TASK INSTRUCTIONS.
Pick out each line of the records that includes the string "finish", and copy it.

EXTRACTED ENTRIES.
/-- SyncCount: the word after n more bytes, and whether a generation completed. DESIGN CHOICE (log entry 119): a remainder that COUNT cannot hold is
kept modulo 2^32. -/
def SyncWord.counted (w : SyncWord) (n : Nat) : SyncWord × Bool :=
  let c := w.count + n
  if w.target = 0 then
    (if 2 ^ 32 ≤ c then { w with count := 2 ^ 32 - 1, ovf := true } else { w with count := c }, false)
  else if c < w.target then ({ w with count := c }, false)
  else
    ({ w with count := (c - w.target) % 2 ^ 32, gen := (w.gen + 1) % 2 ^ 32, ovf := w.ovf || decide (w.target < c) }, true)

/-- SYNCW's word: target, buffer and PUB from the setting, COUNT, OVF and ERR clear, GEN as it stands (R354). -/
def SyncWord.prepared (w : SyncWord) (v : Word) : SyncWord :=
  { w with target := v.toNat % 2 ^ 32, shid := bitsOf v 32 16, pub := v.getLsbD 48, count := 0, ovf := false, err := false }

/-- SYNCW (R354). -/
def execSyncw (a b : BitVec 6) (s : State) : Host.Outcome State Fault Refusal :=
  finish (readG s a 2 fun x => readG s b 3 fun y =>
    match s.spot needRw x 16 3 with
    | .bad c d => if decide (c = 8) && s.memBusy then s.stall else s.trapHere c d x false
    | p =>
      if s.memBusy then s.stall
      else done (s.rmwWrite false p 16 ((SyncWord.ofNat (s.rmwRead p 16)).prepared y).toNat).retire)

/-- SYNCWAIT (R124, R358). -/
def execSyncwait (d a b : BitVec 6) (s : State) : Host.Outcome State Fault Refusal :=
  finish (regs3 s d a b fun x y =>
    waitWatched s (match s.spot needRd x 16 3 with
      | .bad c e => if decide (c = 8) && s.memBusy then s.stall else s.trapHere c e x false
      | p => if s.memBusy then s.stall else checkWatched s d.toNat x .gen p (BitVec.ofNat 64 (y.toNat % 2 ^ 32))))

/-! ### Copy descriptors (R345, R348 to R351) -/

/-- Doubleword n of the function area, from 0x60 on. -/
def CopyDesc.fn (d : CopyDesc) (n : Nat) : Word := d.fa.getD n 0

/-- A descriptor from its 128 bytes. -/
def copyDescOf (fn : EngFn) (bs : List Byte) : CopyDesc :=
  let w5 := wordAt bs 5
  let fa := [wordAt bs 12, wordAt bs 13, wordAt bs 14, wordAt bs 15]
  let plain := decide (fn = .cpy) || (decide (fn = .cpyf) && decide (bitsOf w5 24 4 = 0))
  { src := wordAt bs 0, dst := wordAt bs 1, sync := wordAt bs 2, crec := wordAt bs 3, cnt0 := bitsOf (wordAt bs 4) 0 32
    cnt1 := bitsOf (wordAt bs 4) 32 32, cnt2 := bitsOf w5 32 32, conv := bitsOf w5 28 4, rlay := bitsOf w5 24 4, esz := bitsOf w5 22 2
    pubc := w5.getLsbD 21, rsv := decide (bitsOf w5 0 21 ≠ 0) || (plain && fa.any fun w => decide (w ≠ 0))
    ss := [wordAt bs 6, wordAt bs 7, wordAt bs 8], ds := [wordAt bs 9, wordAt bs 10, wordAt bs 11], fa := fa }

ANSWER AREA.
  finish (readG s a 2 fun x => readG s b 3 fun y =>
  finish (regs3 s d a b fun x y =>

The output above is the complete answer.